Agencies need to look at both evolutionary and disruptive technology (Innovator's dilemma). Technology should be driven by user needs. Research and operations have time constraints, so agencies should evaluate which innovations best serves these. There is also the problem of finding new technologies. The TIWG used the de.licio.us tagging system to "crowdsource" its technology scouting activity. All participants were tasked to tag new technologies they found with a "TIWG" tag. Amazon.com product evaluations are a great model for getting user feedback and engaging users as partners.
New technology presents new security risks (#13). So these must be carefully vetted on parallel systems.

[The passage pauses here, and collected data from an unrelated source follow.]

/-- R124 a, b for READRSP and RREAD, under the assumption of R125: at most `ACC_CAP` bytes are taken, at most
`ACC_CAP + timeout / CHUNK_TIMEOUT_MS + 1` reads are made, and when the Transport answers that many the command ends. -/
def Obligations.ReadResponseTerminates : Prop :=
  ∀ (s u : State) (k : SessId) (i : Instr) (calls : List (SessId × Call)),
    Addresses i s k → (i = .readrsp ∨ i = .rread) → (s.session k).state = .opened →
    s.timeoutMs + s.params.chunkTimeoutMs < 2 ^ Config.timerW → exec i s = .next u →
    u.world.log = calls ++ s.world.log → (∀ c ∈ calls, c.2.lastsIfEmpty) →
    (gotBytes calls).length ≤ Config.accCap ∧
    calls.length ≤ Config.accCap + s.timeoutMs / s.params.chunkTimeoutMs + 1 ∧
    ((∀ t ∈ s.world.turns, t.ready = true) →
      Config.accCap + s.timeoutMs / s.params.chunkTimeoutMs + 1 ≤ s.world.turns.length → u.busy = false)

/-- R133 for READRSP and RREAD: a command that succeeds returns bytes of the payload of a complete frame with a matching
checksum, made of exactly the bytes its reads returned; one that fails writes no byte of DOUT and reports none. -/
def Obligations.NoPartialResponse : Prop :=
  ∀ (s u : State) (k : SessId) (i : Instr), Addresses i s k → (i = .readrsp ∨ i = .rread) →
    exec i s = .next u → u.busy = false →
    (u.fail = .none → ∃ (calls : List (SessId × Call)) (m j : Nat) (p : List Byte),
      u.world.log = calls ++ s.world.log ∧ scan (gotBytes calls) = some (m, j) ∧
      decodeFrame (gotBytes calls) = .ok p ∧
      u.resLen.toNat = min p.length (min s.cap Config.doutCap) ∧
      u.doutBytes u.resLen.toNat = p.take (min s.cap Config.doutCap)) ∧
    (u.fail ≠ .none → u.resLen = 0 ∧ u.mem = s.mem)

/-- What READRSP and RREAD report for a complete frame that is wrong, and for a full ACC that holds no complete frame, however
the bytes arrive and are read: a wrong checksum is `ChecksumMismatch`; a frame with no payload byte and `ACC_CAP` bytes without
a complete frame are `Malformed`; at once after the read that shows it, which must begin in time and may return after the
time has run out.  Of the block only STATUS, `RES_LEN`, ACC, `ACCLEN` and `T0` change (R170). -/
def Obligations.GarbageIsNotATimeout : Prop :=
  ∀ (s : State) (k : SessId) (i : Instr) (c : Failure) (ts rest : List Turn) (last : Turn),
    Addresses i s k → (i = .readrsp ∨ i = .rread) → (s.session k).state = .opened →
    s.timeoutMs + s.params.chunkTimeoutMs < 2 ^ Config.timerW →
    s.world.turns = ts ++ last :: rest → (∀ t ∈ ts ++ [last], t.ready = true) →
    scan (s.receives k ts).1 = none → (s.receives k ts).1.length < Config.accCap →
    ((∃ a b, scan (s.receives k (ts ++ [last])).1 = some (a, b) ∧
        decodeFrame (s.receives k (ts ++ [last])).1 = .error c) ∨
      ((s.receives k (ts ++ [last])).1.length = Config.accCap ∧ scan (s.receives k (ts ++ [last])).1 = none ∧
        c = .malformed)) →
    s.lead + s.readTime ts ≤ s.timeoutMs →
    ∃ u calls, exec i s = .next u ∧
      Completed u (if c = .checksumMismatch then .checksumMismatch else .malformed) 0 ∧ u.mem = s.mem ∧
      u.world.log = calls ++ s.world.log ∧ calls.length = ts.length + 1 ∧
      gotBytes calls = (s.receives k (ts ++ [last])).1 ∧
      (u.session k).transport.unread = (s.receives k (ts ++ [last])).2 ∧ u.world.turns = rest ∧
      u.world.now = s.world.now + BitVec.ofNat 32 (s.lead + s.readTime (ts ++ [last])) ∧
      (u.session k).state = .opened ∧ (u.session k).acfg = (s.session k).acfg ∧ LeavesAlone k s u ∧
      u.scratch.txbuf = s.scratch.txbuf ∧ u.scratch.txLen = s.scratch.txLen

/-- R126 for DISCONNECT and RCLOSE: one `T.close` on an open Session, which is then `Closed`; otherwise nothing. -/
def Obligations.DisconnectReleasesOnce : Prop :=
  ∀ (s : State) (k : SessId) (i : Instr), Addresses i s k → (i = .disconnect ∨ i = .rclose) →
    ((s.session k).state ≠ .opened →
      exec i s = .next { s with fail := .none, err := .none, resLen := 0, busy := false }) ∧
    (∀ (t : Turn) (rest : List Turn), (s.session k).state = .opened → s.world.turns = t :: rest → t.ready = true →
      ∃ u, exec i s = .next u ∧ Completed u .none 0 ∧ Calls k s u [.closePort] ∧ u.world.turns = rest ∧
        (u.session k).state = .closed ∧ (u.session k).transport.held = false ∧
        (u.session k).acfg = (s.session k).acfg ∧ LeavesAlone k s u ∧ u.mem = s.mem ∧ u.scratch = s.scratch)

/-- R128 for FLUSH and RFLUSH on an open Session: one `T.flush`, and no state of the block but STATUS changes. -/
def Obligations.FlushCallsTheTransportOnce : Prop :=
  ∀ (s : State) (k : SessId) (i : Instr) (t : Turn) (rest : List Turn), Addresses i s k →
    (i = .flush ∨ i = .rflush) → (s.session k).state = .opened → s.world.turns = t :: rest → t.ready = true →
    ∃ u, exec i s = .next u ∧ Completed u .none 0 ∧ Calls k s u [.flush] ∧ u.world.turns = rest ∧
      (u.session k).state = .opened ∧ (u.session k).acfg = (s.session k).acfg ∧
      (u.session k).transport.held = (s.session k).transport.held ∧
      LeavesAlone k s u ∧ u.mem = s.mem ∧ u.scratch = s.scratch

/-! ## The Instance Registry -/

/-- R141: which handles are valid. -/
def Obligations.ValidHandleIsAnOccupiedSlot : Prop :=
  ∀ (s : State) (h : Word), s.validHandle h = true ↔
    0 ≤ h.toInt ∧ h.toInt < (s.regSize : Int) ∧ (slotAt s.slots h.toNat).occ = true

/-- R142: the least empty slot below `REG_SIZE`, else `REG_SIZE` when the table may grow, else none. -/
def Obligations.FreeSlotIsTheLeastEmpty : Prop :=
  ∀ s : State,
    (∀ h, s.freeSlot = some h ↔
      (h < s.regSize ∧ (slotAt s.slots h).occ = false ∧ ∀ j, j < h → (slotAt s.slots j).occ = true) ∨
      (h = s.regSize ∧ (∀ j, j < s.regSize → (slotAt s.slots j).occ = true) ∧
        ∀ m, s.params.nslotsMax = some m → s.regSize < m)) ∧
    (s.freeSlot = none ↔
      (∀ j, j < s.regSize → (slotAt s.slots j).occ = true) ∧ ∃ m, s.params.nslotsMax = some m ∧ m ≤ s.regSize)

/-- R143: RCREATE connects the Session of the free slot; on success the slot is occupied and its number is the handle,
on failure the table is unchanged and `RES_HANDLE` is -1 (a slot number of 2^31 or more is log 8). -/
def Obligations.RcreateStoresInTheFreeSlot : Prop :=
  ∀ (s : State) (h : Nat) (r : ConnectRow), s.params.hasRegistry = true → s.freeSlot = some h → h < 2 ^ 31 →
    connectRow (s.session (.slot h)).state s.tuple s.world.turns = some r →
    ∃ u, exec .rcreate s = .next u ∧ Completed u r.result 0 ∧ Calls (.slot h) s u r.calls ∧
      u.world.turns = r.turns ∧ (u.session (.slot h)).state = r.after ∧
      (s.tuple.valid = true → (u.session (.slot h)).acfg = s.tuple) ∧
      (r.result = .none → u.resHandle.toInt = h ∧ (slotAt u.slots h).occ = true ∧
        u.regSize = (if h = s.regSize then s.regSize + 1 else s.regSize)) ∧
      (r.result ≠ .none → u.resHandle.toInt = -1 ∧ u.regSize = s.regSize ∧
        (slotAt u.slots h).occ = (slotAt s.slots h).occ) ∧
      (∀ j, j ≠ h → slotAt u.slots j = slotAt s.slots j) ∧
      u = { s with
        fail := u.fail, err := u.err, busy := u.busy, resLen := u.resLen, resHandle := u.resHandle
        regSize := u.regSize, slots := u.slots, world := u.world }

/-- RCREATE with no free slot: `RegistryFull`, `RES_HANDLE` is -1, nothing else changes. -/
def Obligations.FullRegistryIsReported : Prop :=
  ∀ s : State, s.params.hasRegistry = true → s.freeSlot = none →
    exec .rcreate s = .next { s with
      resHandle := 0xFFFFFFFF#32, fail := .registryFull, err := .openFailed, resLen := 0, busy := false }

/-- The registry commands on an invalid handle: `InvalidHandle`, no Transport call, nothing else changes. -/
def Obligations.InvalidHandleChangesNothing : Prop :=
  ∀ (s : State) (i : Instr), s.params.hasRegistry = true → s.validHandle s.ops.argHandle = false →
    (i = .ropen ∨ i = .rclose ∨ i = .rwrite ∨ i = .rread ∨ i = .rflush ∨ i = .rdeinit) →
    exec i s = .next { s with fail := .invalidHandle, err := .invalidHandle, resLen := 0, busy := false }

/-- R149: RDEINIT closes an open Session and empties the slot; `REG_SIZE` stays; the handle is then invalid. -/
def Obligations.RdeinitEmptiesTheSlot : Prop :=
  ∀ (s : State) (h : Nat) (t : Turn) (rest : List Turn), Addresses .rdeinit s (.slot h) →
    ((s.session (.slot h)).state = .opened → s.world.turns = t :: rest ∧ t.ready = true) →
    ∃ u, exec .rdeinit s = .next u ∧ Completed u .none 0 ∧
      Calls (.slot h) s u (if (s.session (.slot h)).state = .opened then [.closePort] else []) ∧
      (u.session (.slot h)).state = .unconfigured ∧ (slotAt u.slots h).occ = false ∧
      u.validHandle u.ops.argHandle = false ∧
      (∀ j, j ≠ h → slotAt u.slots j = slotAt s.slots j) ∧
      u = { s with
        fail := .none, err := .none, busy := false, resLen := 0, slots := u.slots, world := u.world }

/-- R151: after RDEINIT of a slot below which none is empty, a RCREATE that succeeds returns that handle again. -/
def Obligations.FreedHandleIsReused : Prop :=
  ∀ (s u v : State) (h : Nat), Addresses .rdeinit s (.slot h) →
    (∀ j, j < h → (slotAt s.slots j).occ = true) →
    exec .rdeinit s = .next u → u.busy = false → exec .rcreate u = .next v → v.busy = false → v.fail = .none →
    v.resHandle = s.ops.argHandle ∧ v.regSize = s.regSize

When doing public/private software development, the private developers need to be informed about federal IT regulations. What is the best way to do this?
Forcing users to register to use data runs counter to the spread of data use and data use technologies. For some data, the use of IDs for access may be necessary.
Employeees are key sources for new technologies. Engaging employees to discover, evaluate, and report new technologies may require some reward system. For example, prestige systems can be set up (incentives and reputation). Other awards, publications, and increased participation in Federation-type meetings can be rewards.
Cultivate disruption. Some disruptive technologies can greatly improve efficiency. This is one way to improve services under a decreasing budget (#1). There needs to be money in the budget for innovation, some kind of reserve wedge that can be pointed in this direction. This can leverage on other budgeted work.
Data Fusion created value-added and new products customized per user need. Examples include merving/fusing disparate data to increase spatial/temporal coverage, to add geospatial/socionomic info to remotely sensed data sets, and multiple sensor data fusion.
Data fusion products can be highly customized (case-by-case). Many instances of these are now available (e.g., Giovanni). Because of the custom needs, these are very labor-intensive to develop, and so are expensive.
If not done right, fusion can lead to science "junk". Some way to maintain provenance might be of real value.
Data fusion is not very well advanced.
This is a multifaceted issue: there are scientific, technological, and semantic (also user-side) issues to be resolved.